Quem pode aderir ao Novo Desenrola?

Para participar do programa, o consumidor deve atender aos seguintes critérios:

  • Ter renda mensal de até cinco salários mínimos (R$ 8.105);
  • Possuir contratos firmados até 31 de janeiro de 2026;
  • Ter dívidas com atraso entre 91 e 720 dias.

Podem ser renegociados:

  • Cartão de crédito;
  • Cheque especial;
  • Crédito pessoal (CDC);
  • Dívidas do Fies;
  • Dívida Ativa da União;
  • Fundos constitucionais;
  • Crédito do Incra.

No entanto, Alana alerta para os cuidados que a população deve ter antes de aderir à renegociação no Desenrola. Segundo ela, o consumidor deve verificar se a parcela cabe no orçamento, conferir o valor total da dívida após os descontos e juros, ler atentamente todas as condições do acordo e evitar assumir novos compromissos financeiros que possam comprometer o pagamento das parcelas.

“É importante também que o consumidor guarde todos os comprovantes da negociação. A nossa orientação que sempre damos é que a renegociação seja uma oportunidade de recuperação da saúde financeira, permitindo ao consumidor retomar o equilíbrio do orçamento e prevenir situações de superendividamento”, reforça.

Acre tem menor índice de inadimplência da Região Norte

Embora o número de famílias com dívidas tenha aumentado, o Acre apresenta um cenário relativamente mais favorável quando se observa a inadimplência.

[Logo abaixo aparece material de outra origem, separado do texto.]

-- ==== Sys2Proof/Machine/Alu.lean ====
section
/-! DEFINITION. Register arithmetic and logic (42_alu.md R232 to R243). Operands are latched before the first write
(R230): every result below is a function of the state before the instruction. -/

namespace Sys2Proof.Machine

/-- `6xnn` LD Vx, nn (R232). -/
def execLdImm (x : Reg) (nn : Byte) (s : State) : Host.Outcome State Fault Refusal :=
  .next (s.setReg x nn)

/-- `7xnn` ADD Vx, nn: wraps, no flag (R233). -/
def execAddImm (x : Reg) (nn : Byte) (s : State) : Host.Outcome State Fault Refusal :=
  .next (s.setReg x (addResult (s.reg x) nn))

/-- `8xy0` LD Vx, Vy (R234). -/
def execLdReg (x y : Reg) (s : State) : Host.Outcome State Fault Refusal :=
  .next (s.setReg x (s.reg y))

/-- `8xy1` OR Vx, Vy (R235). -/
def execOrReg (x y : Reg) (s : State) : Host.Outcome State Fault Refusal :=
  .next (s.setReg x (s.reg x ||| s.reg y))

/-- `8xy2` AND Vx, Vy (R236). -/
def execAndReg (x y : Reg) (s : State) : Host.Outcome State Fault Refusal :=
  .next (s.setReg x (s.reg x &&& s.reg y))

/-- `8xy3` XOR Vx, Vy (R237). -/
def execXorReg (x y : Reg) (s : State) : Host.Outcome State Fault Refusal :=
  .next (s.setReg x (s.reg x ^^^ s.reg y))

/-- `8xy4` ADD Vx, Vy (R238). -/
def execAddReg (x y : Reg) (s : State) : Host.Outcome State Fault Refusal :=
  .next (s.writeRF x (addResult (s.reg x) (s.reg y)) (carryFlag (s.reg x) (s.reg y)))

/-- `8xy5` SUB Vx, Vy (R239). -/
def execSub (x y : Reg) (s : State) : Host.Outcome State Fault Refusal :=
  .next (s.writeRF x (subResult (s.reg x) (s.reg y)) (noBorrowFlag (s.reg x) (s.reg y)))

/-- `8xy6` SHR Vx, Vy: on `Vx` itself, `Vy` ignored (R240). -/
def execShr (x _y : Reg) (s : State) : Host.Outcome State Fault Refusal :=
  .next (s.writeRF x (shrResult (s.reg x)) (shrFlag (s.reg x)))

/-- `8xy7` SUBN Vx, Vy: `Vy - Vx` (R241). -/
def execSubn (x y : Reg) (s : State) : Host.Outcome State Fault Refusal :=
  .next (s.writeRF x (subResult (s.reg y) (s.reg x)) (noBorrowFlag (s.reg y) (s.reg x)))

/-- `8xyE` SHL Vx, Vy: on `Vx` itself, `Vy` ignored (R242). -/
def execShl (x _y : Reg) (s : State) : Host.Outcome State Fault Refusal :=
  .next (s.writeRF x (shlResult (s.reg x)) (shlFlag (s.reg x)))

/-- `Cxnn` RND Vx, nn: the cycle's random byte masked (R243). -/
def execRnd (x : Reg) (nn : Byte) (s : State) : Host.Outcome State Fault Refusal :=
  .next (s.setReg x (s.rand &&& nn))

end Sys2Proof.Machine
end

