theorem test_timer_tick :
    after ({ withParams State.reset .strict .decoupled .flagLast with st := 1, hostOps := [.timerTick] })
      (fun t => decide (t.st = 0#8 ∧ t.events = [.audioOff])) = true := by
    decide

theorem test_timer_tick_coupled :
    step { State.reset with hostOps := [.timerTick] } = .refused .timerTickUnderCoupled := rfl

theorem test_memory_canonical : (State.writeBytes (start 0x6A2B) 0x200 [0, 0]).mem = [] := by decide

/-! ## Witnesses: the hypotheses of each statement, met together -/

/-- The state `start w` after its one pending cycle is taken off the queue. -/
def started (w : Nat) : State := { start w with hostOps := [] }

theorem start_takes (w : Nat) : (start w).TakesCycle noKeys 0 (started w) := .inl ⟨[], rfl, rfl⟩

/-- Nothing but the head of the queue matters to `TakesCycle`. -/
theorem takes_head (s : State) (h : s.hostOps = [.cycle noKeys 0]) :
    s.TakesCycle noKeys 0 { s with hostOps := [] } := .inl ⟨[], h, rfl⟩

/-- A cycle nobody scripted. -/
theorem takes_free (s : State) (h : s.hostOps = []) :
    s.TakesCycle (Config.freeKeys s.draws) (Config.freeRand s.draws) { s with draws := s.draws + 1 } :=
  .inr ⟨h, rfl, rfl, rfl⟩

/-- A record to stand in `Fault`. -/
def someRecord : ErrorRecord := { kind := .stackUnderflow, opcode := some 0x00EE#16, pc := 0x200#16, addr := none }

theorem witness_EncodeOfDecode : decode 0xDFFF#16 = .ok (.drw 15 15 15#4) ∧ decode 0x00E0#16 = .ok .cls := by decide

theorem witness_DecodeMatchesOpcodeMap :
    decode 0xFF65#16 = .ok (.ldVxMem 15) ∧ opcodeTable.all (fun row => !row.selects 0xFF66#16) = true := by decide

theorem witness_OpcodeMapRowsAreDisjoint :
    opcodeTable.all (fun row => row.selects row.pattern) = true := by decide

/-- The first and the last word of each alternative. -/
theorem witness_UnknownWordsByFamily :
    [0x0000#16, 0x0FFF#16, 0x5001#16, 0x5FFF#16, 0x8008#16, 0x8FFF#16, 0x9001#16, 0x9FFF#16, 0xE000#16, 0xEFFF#16,
      0xF000#16, 0xFFFF#16].all (fun op => decide (decode op = .error (.unknown op))) = true := by decide

/-- `Coupled` without failure, `Decoupled` without failure, and a handler that fails. -/
theorem witness_StepRunsDecodedInstruction :
    (∃ s0, (start 0x6A2B).TakesCycle noKeys 0 s0) ∧ (start 0x6A2B).exec = .running ∧
    fetchOK (start 0x6A2B).pc = true ∧ decode ((start 0x6A2B).fetchWord 0x200) = .ok (.ldImm 10 0x2B#8) ∧
    (start 0x6A2B).params.timerCoupling = .coupled ∧
    (withParams (start 0x6A2B) .strict .decoupled .flagLast).params.timerCoupling = .decoupled ∧
    decode ((start 0x00EE).fetchWord 0x200) = .ok .ret :=
  ⟨⟨_, start_takes _⟩, rfl, by decide, by decide, rfl, rfl, by decide⟩

/-- Odd, below the program area, and past the last pair of bytes. -/
theorem witness_UnfetchablePcIsInvalidPC :
    ({ start 0 with pc := 0x201#16 } : State).TakesCycle noKeys 0 { started 0 with pc := 0x201#16 } ∧
    ({ start 0 with pc := 0x1FE#16 } : State).TakesCycle noKeys 0 { started 0 with pc := 0x1FE#16 } ∧
    ({ start 0 with pc := 0xFFE#16 } : State).TakesCycle noKeys 0 { started 0 with pc := 0xFFE#16 } ∧
    (start 0).exec = .running ∧ fetchOK 0x201#16 = false ∧ fetchOK 0x1FE#16 = false ∧ fetchOK 0xFFE#16 = false ∧
    fetchOK 0x200#16 = true ∧ fetchOK 0xFFC#16 = true :=
  ⟨takes_head _ rfl, takes_head _ rfl, takes_head _ rfl, rfl, by decide, by decide, by decide, by decide, by decide⟩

Segundo o Mapa da Inadimplência da Serasa, o estado ocupa a última posição entre os estados da Região Norte no percentual de inadimplentes. Em abril, 47,84% dos acreanos estavam com contas em atraso.

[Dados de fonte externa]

-- ==== Sys2Proof/Machine/Sprites.lean ====
section
/-! DEFINITION. The sprite engine: evaluation, pattern fetch and flip, compositing, the sprite-0 hit detector, that
is `SprLine` (R230 to R247). -/

namespace Sys2Proof.Machine

/-! ### OAM entries (R231) -/

/-- Y of sprite `n`. -/
def State.spriteY (s : State) (n : Nat) : Byte := s.oamByte (4 * n)

/-- The tile number of sprite `n`. -/
def State.spriteTile (s : State) (n : Nat) : Byte := s.oamByte (4 * n + 1)

/-- The attribute byte of sprite `n`. -/
def State.spriteAttr (s : State) (n : Nat) : Byte := s.oamByte (4 * n + 2)

/-- X of sprite `n`. -/
def State.spriteX (s : State) (n : Nat) : Byte := s.oamByte (4 * n + 3)

/-! ### Evaluation (R234 to R236) -/

/-- The first scanline sprite `n` shows on, an unbounded integer: no wrap (R234). -/
def State.spriteTop (s : State) (n : Nat) : Nat := (s.spriteY n).toNat + s.variant.spriteYOffset

/-- `InRange(n, y)` (R234). -/
def State.inRange (s : State) (y n : Nat) : Bool :=
  decide (s.spriteTop n ≤ y) && decide (y < s.spriteTop n + s.spriteHeight)

/-- The OAM entries in range on scanline `y`, ascending (R235). -/
def State.spritesInRange (s : State) (y : Nat) : List Nat := (List.range Layout.oamEntries).filter (s.inRange y)

/-- The slot of a newly selected sprite (R235). -/
def State.slotOf (s : State) (n : Nat) : SpriteSlot := ⟨n, s.spriteAttr n, s.spriteX n, 0, 0⟩

/-- `SprEval(y)`: the first eight in range are selected, a ninth sets OVERFLOW (R235, R236). -/
def sprEval (y : Nat) (s : State) : State :=
  let found := s.spritesInRange y
  let s1 := s.raiseOverflow (decide (Layout.spritesPerLine < found.length))
  { s1 with line := { s1.line with sprites := (found.take Layout.spritesPerLine).map s.slotOf } }

/-! ### Pattern fetch and flip (R237 to R240) -/

/-- The row of sprite `n` on scanline `y`, after FLIP_V (R237). -/
def State.spriteRow (s : State) (y : Nat) (k : SpriteSlot) : Nat :=
  if k.attr.getLsbD Layout.flipVBit then s.spriteHeight - 1 - (y - s.spriteTop k.sel) else y - s.spriteTop k.sel

/-- Pattern address of an 8 x 16 sprite: page from tile bit 0, two consecutive tiles (R239). -/
def tallPatternAddress (tile row : Nat) : Nat := patternAddress (tile % 2) (tile / 2 * 2 + row / 8) (row % 8)

/-- The pattern address of plane 0 of a selected sprite on scanline `y` (R237). -/
def State.spritePatternAddress (s : State) (y : Nat) (k : SpriteSlot) : Nat :=
  let tile := (s.spriteTile k.sel).toNat
  if s.spriteHeight = 8 then patternAddress s.spritePage tile (s.spriteRow y k)
  else tallPatternAddress tile (s.spriteRow y k)

/-- FLIP_H of a plane byte (R240). -/
def flipH (attr plane : Byte) : Byte := if attr.getLsbD Layout.flipHBit then bitReverse8 plane else plane

/-- The two fetches of one slot (R237). -/
def fetchSlot (y : Nat) (k : SpriteSlot) (s : State) : SpriteSlot × State :=
  let pa := s.spritePatternAddress y k
  let p0 := chrRead .sprite pa 0 s
  let p1 := chrRead .sprite (pa + Layout.planeDistance) 0 p0.2
  ({ k with p0 := flipH k.attr p0.1, p1 := flipH k.attr p1.1 }, p1.2)

/-- The fetches of the slots, in order (R237). -/
def fetchSlots (y : Nat) : List SpriteSlot → State → List SpriteSlot × State
  | [], s => ([], s)
  | k :: ks, s =>
    let r := fetchSlot y k s
    let rest := fetchSlots y ks r.2
    (r.1 :: rest.1, rest.2)

/-- `SprFetch(y)` (R237). -/
def sprFetch (y : Nat) (s : State) : State :=
  let r := fetchSlots y s.line.sprites s
  { r.2 with line := { r.2.line with sprites := r.1 } }

/-! ### Compositing (R241 to R244) and the sprite-0 hit (R245) -/

/-- The colour index of a slot's sprite at screen column `x`, 0 where the sprite does not cover it (R241). -/
def SpriteSlot.pixel (k : SpriteSlot) (x : Nat) : BitVec 2 :=
  if k.x.toNat ≤ x ∧ x ≤ k.x.toNat + 7 then planePixel k.p0 k.p1 (7 - (x - k.x.toNat)) else 0

/-- Sprite pixels are clipped in the left 8 columns when SPR_L8 = 0 (R244). -/
def State.spriteClipped (s : State) (x : Nat) : Bool := !s.sprL8 && decide (x < Layout.clipWidth)

/-- The slot that claims screen column `x`: the first with an opaque, unclipped pixel (R241, R243). -/
def State.claimant (s : State) (x : Nat) : Option SpriteSlot :=
  s.line.sprites.find? fun k => k.pixel x != 0 && !s.spriteClipped x

/-- The palette index of a sprite pixel: `0x10 | PAL << 2 | pix` (R241). -/
def SpriteSlot.index (k : SpriteSlot) (x : Nat) : BitVec 5 := (1 : BitVec 1) ++ bits k.attr Layout.palLo 2 ++ k.pixel x

/-- The composited index at `x`: the claimant's colour if it is in front or the background is transparent there,
else the background's (R241, R242). -/
def State.compositePixel (s : State) (x : Nat) : BitVec 5 :=
  match s.claimant x with
  | Option.none => s.line.bgIndex x
  | some k =>
    if k.attr.getLsbD Layout.behindBit = false ∨ s.line.bgOpaque.getD x false = false then k.index x
    else s.line.bgIndex x

/-- `Sprite0Test(x)` succeeds at `x`: OAM sprite 0 claims an opaque background pixel below the limit (R245). -/
def State.sprite0HitAt (s : State) (x : Nat) : Bool :=
  match s.claimant x with
  | Option.none => false
  | some k => decide (k.sel = 0) && s.line.bgOpaque.getD x false && decide (x < s.variant.s0HitXLimit)

/-- `SprComposite()` (R241). -/
def sprComposite (s : State) : State :=
  let s1 := s.raiseSprite0Hit ((List.range Layout.screenWidth).any s.sprite0HitAt)
  { s1 with
    line := { s.line with
      outIdx := (List.range Layout.screenWidth).map s.compositePixel
      sprClaimed := (List.range Layout.screenWidth).map fun x => (s.claimant x).isSome } }

/-- The line buffers before compositing: the background's indices, nothing claimed (R230). -/
def LineBuffers.backgroundOnly (l : LineBuffers) : LineBuffers :=
  { l with
    outIdx := (List.range Layout.screenWidth).map l.bgIndex
    sprClaimed := List.replicate Layout.screenWidth false }

/-- The selection of a line: no slot, then `SprEval(y)` if either layer is enabled (R230, R235). -/
def selectSprites (y : Nat) (s : State) : State :=
  let s1 := { s with line := { s.line with sprites := [] } }
  if s.renderingEnabled then sprEval y s1 else s1

/-- The line with its sprites selected and fetched and the background's indices in `out_idx` (R230). -/
def spriteStage (y : Nat) (s : State) : State :=
  let s1 := sprFetch y (selectSprites y s)
  { s1 with line := s1.line.backgroundOnly }

/-- `SprLine(y)` (R230): selection, fetch, then compositing if SPR_EN (R247). -/
def sprLine (y : Nat) (s : State) : State :=
  if s.sprEn then sprComposite (spriteStage y s) else spriteStage y s

end Sys2Proof.Machine
end

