-- ==== Sys2Proof/Machine/ReadPorts.lean ====
section
/-! DEFINITION. The eight port reads (R131, R140 to R147). Each ends with the common epilogue of R131: the returned
byte goes to the port latch. -/

namespace Sys2Proof.Machine

/-- A read of a write-only port returns the port latch and changes nothing else (R121, log 8). -/
def readLatch (s : State) : State := s.respond s.dataLatch

/-- RD_CONTROL0 (R140). -/
def execRdControl0 (s : State) : Result State Fault Refusal := .next (readLatch s)

/-- RD_CONTROL1 (R141). -/
def execRdControl1 (s : State) : Result State Fault Refusal := .next (readLatch s)

/-- RD_STATUS (R142): the value is sampled, then VBLANK and the toggle are cleared; a read in the race window
suppresses this frame's NMI. -/
def execRdStatus (s : State) : Result State Fault Refusal :=
  let s1 := { s.setVblank false with toggle := false }
  let s2 := if inRaceWindow s.variant s.scanline s.dot then { s1.disarmNmi with nmiSuppress := true } else s1
  .next (s2.respond s.statusValue)

/-- RD_SPRITE_ADDRESS (R143): the cursor is not readable. -/
def execRdSpriteAddress (s : State) : Result State Fault Refusal := .next (readLatch s)

/-- RD_SPRITE_DATA (R144): the byte at the cursor, which does not move. -/
def execRdSpriteData (s : State) : Result State Fault Refusal :=
  .next (s.respond (s.readByte .oam s.spriteAddress.toNat))

/-- RD_SCROLL (R145). -/
def execRdScroll (s : State) : Result State Fault Refusal := .next (readLatch s)

/-- RD_ADDRESS (R146). -/
def execRdAddress (s : State) : Result State Fault Refusal := .next (readLatch s)

/-- The returned byte of RD_DATA: the palette byte at once in the palette window, else the buffer (R147; that this also
decides the second read of `PEEK 0x3EFF` is log 18). -/
def State.dataReadValue (s : State) : Byte :=
  if Layout.paletteBase ≤ s.dataAddress then s.palRead s.dataAddress else s.bufferedData

/-- The prefetch of RD_DATA: the new buffer byte and the state after fetching it (R147). -/
def State.prefetch (s : State) : Byte × State :=
  if Layout.paletteBase ≤ s.dataAddress then (s.ntRead s.dataAddress, s) else vramRead s.dataAddress s

/-- RD_DATA (R147): the buffered value, or the palette byte; then the prefetch and the auto-increment. -/
def execRdData (s : State) : Result State Fault Refusal :=
  let s1 := { s.prefetch.2 with bufferedData := s.prefetch.1 }
  .next (s1.advanceAddress.respond s.dataReadValue)

end Sys2Proof.Machine
end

O percentual registrado no estado ficou abaixo da média nacional, que atingiu 50,81%. Em todo o país, ainda segundo o relatório, mais de 83 milhões de pessoas estão inadimplentes, um aumento de 8,75% em comparação com o mesmo período do ano passado.

Na avaliação de Marcos Vinicius, programas de renegociação como o Novo Desenrola costumam reduzir os índices de inadimplência, principalmente no curto prazo, porque facilitam o pagamento de dívidas antigas. No entanto, ele ressalta que a medida, sozinha, não resolve o problema.

“É preciso investir também em educação financeira, para que as pessoas entendam melhor os juros, o uso do crédito e os riscos das apostas online. O objetivo não é culpar quem se endividou, mas ajudar as famílias a sair das dívidas e não voltar para o mesmo problema”, concluiu.